** Opening Input data block **

/-- BAR4 and the flash read port (R256, R261, R333). A request of 4 or 8 aligned bytes at a fenced region is refused at once, a read
with an error completion that is counted, a write in the host's error log; at a running region it waits at the port, behind
those before it. When its time is up the oldest waiting request of the region is refused in the same way, a packet-network
request with the answer DENIED; with none waiting nothing happens. The read port of a running G7 returns flash words of the user
partition and 0 elsewhere. -/
def Obligations.UserBus : Prop :=
  ∀ (s : State) (write : Bool) (off size : Nat) (value : W64), s.up → (size = 4 ∨ size = 8) → off % size = 0 → off < 0x100_0000 →
    let n := off / 0x20_0000
    let refused := fun (t : State) (w : Bool) (key : Nat) => t.mem = s.mem ∧
      (w = false → t.host.cpls = s.host.cpls ++ [{ bar := 4, key, status := 2, ep := false, data := [] }] ∧ t.host.aer = s.host.aer ∧
        t.fldOf aHpStat 24 16 = satAdd 16 (s.fldOf aHpStat 24 16) 1 ∧ ∀ a, a ≠ aHpStat → t.reg a = s.reg a) ∧
      (w = true → t.host.cpls = s.host.cpls ∧ t.host.aer = s.host.aer ++ [2] ∧ t.regs = s.regs)
    (s.glueFenced n = true → ∃ t, exec (.bar4Request write off size value) s = .next t ∧ refused t write off ∧ t.glue = s.glue) ∧
    (s.glueFenced n = false → ∃ t, exec (.bar4Request write off size value) s = .next t ∧
      t.glue.bar4 = s.glue.bar4 ++ [{ n := n, off, size, write, value }] ∧ t.host = s.host ∧ t.regs = s.regs ∧ t.mem = s.mem) ∧
    (∀ q pre post, s.glue.bar4 = pre ++ q :: post → q.n = n → (∀ y ∈ pre, y.n ≠ n) →
      (q.req = none → ∃ t, exec (.bar4Timeout n) s = .next t ∧ refused t q.write q.off ∧ t.glue.bar4 = pre ++ post) ∧
      (∀ r, q.req = some r → ∃ u, exec (.bar4Timeout n) s = .next (State.answer u r stDenied [] false) ∧ u.glue.bar4 = pre ++ post ∧
        u.host = s.host ∧ u.regs = s.regs ∧ u.mem = s.mem)) ∧
    ((∀ y ∈ s.glue.bar4, y.n ≠ n) → exec (.bar4Timeout n) s = .next s) ∧
    (s.glueRuns 7 = true → ∃ t, exec (.flashReadPort off) s = .next t ∧ t.regs = s.regs ∧ t.mem = s.mem ∧
      t.glue.flashOut = s.glue.flashOut ++ [if 0x30_0000 ≤ off ∧ off + 8 ≤ 0x40_0000 then s.word (0x17_0000_0000 + off) else 0]) ∧
    (s.glueRuns 7 = false → exec (.flashReadPort off) s = .next s)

** Closing Input data block **

• [What the task requires]:
Reproduce each line of the data without any change.

• [Written response]:
/-- BAR4 and the flash read port (R256, R261, R333). A request of 4 or 8 aligned bytes at a fenced region is refused at once, a read
with an error completion that is counted, a write in the host's error log; at a running region it waits at the port, behind
those before it. When its time is up the oldest waiting request of the region is refused in the same way, a packet-network
request with the answer DENIED; with none waiting nothing happens. The read port of a running G7 returns flash words of the user
partition and 0 elsewhere. -/
def Obligations.UserBus : Prop :=
  ∀ (s : State) (write : Bool) (off size : Nat) (value : W64), s.up → (size = 4 ∨ size = 8) → off % size = 0 → off < 0x100_0000 →
    let n := off / 0x20_0000
    let refused := fun (t : State) (w : Bool) (key : Nat) => t.mem = s.mem ∧
      (w = false → t.host.cpls = s.host.cpls ++ [{ bar := 4, key, status := 2, ep := false, data := [] }] ∧ t.host.aer = s.host.aer ∧
        t.fldOf aHpStat 24 16 = satAdd 16 (s.fldOf aHpStat 24 16) 1 ∧ ∀ a, a ≠ aHpStat → t.reg a = s.reg a) ∧
      (w = true → t.host.cpls = s.host.cpls ∧ t.host.aer = s.host.aer ++ [2] ∧ t.regs = s.regs)
    (s.glueFenced n = true → ∃ t, exec (.bar4Request write off size value) s = .next t ∧ refused t write off ∧ t.glue = s.glue) ∧
    (s.glueFenced n = false → ∃ t, exec (.bar4Request write off size value) s = .next t ∧
      t.glue.bar4 = s.glue.bar4 ++ [{ n := n, off, size, write, value }] ∧ t.host = s.host ∧ t.regs = s.regs ∧ t.mem = s.mem) ∧
    (∀ q pre post, s.glue.bar4 = pre ++ q :: post → q.n = n → (∀ y ∈ pre, y.n ≠ n) →
      (q.req = none → ∃ t, exec (.bar4Timeout n) s = .next t ∧ refused t q.write q.off ∧ t.glue.bar4 = pre ++ post) ∧
      (∀ r, q.req = some r → ∃ u, exec (.bar4Timeout n) s = .next (State.answer u r stDenied [] false) ∧ u.glue.bar4 = pre ++ post ∧
        u.host = s.host ∧ u.regs = s.regs ∧ u.mem = s.mem)) ∧
    ((∀ y ∈ s.glue.bar4, y.n ≠ n) → exec (.bar4Timeout n) s = .next s) ∧
    (s.glueRuns 7 = true → ∃ t, exec (.flashReadPort off) s = .next t ∧ t.regs = s.regs ∧ t.mem = s.mem ∧
      t.glue.flashOut = s.glue.flashOut ++ [if 0x30_0000 ≤ off ∧ off + 8 ≤ 0x40_0000 then s.word (0x17_0000_0000 + off) else 0]) ∧
    (s.glueRuns 7 = false → exec (.flashReadPort off) s = .next s)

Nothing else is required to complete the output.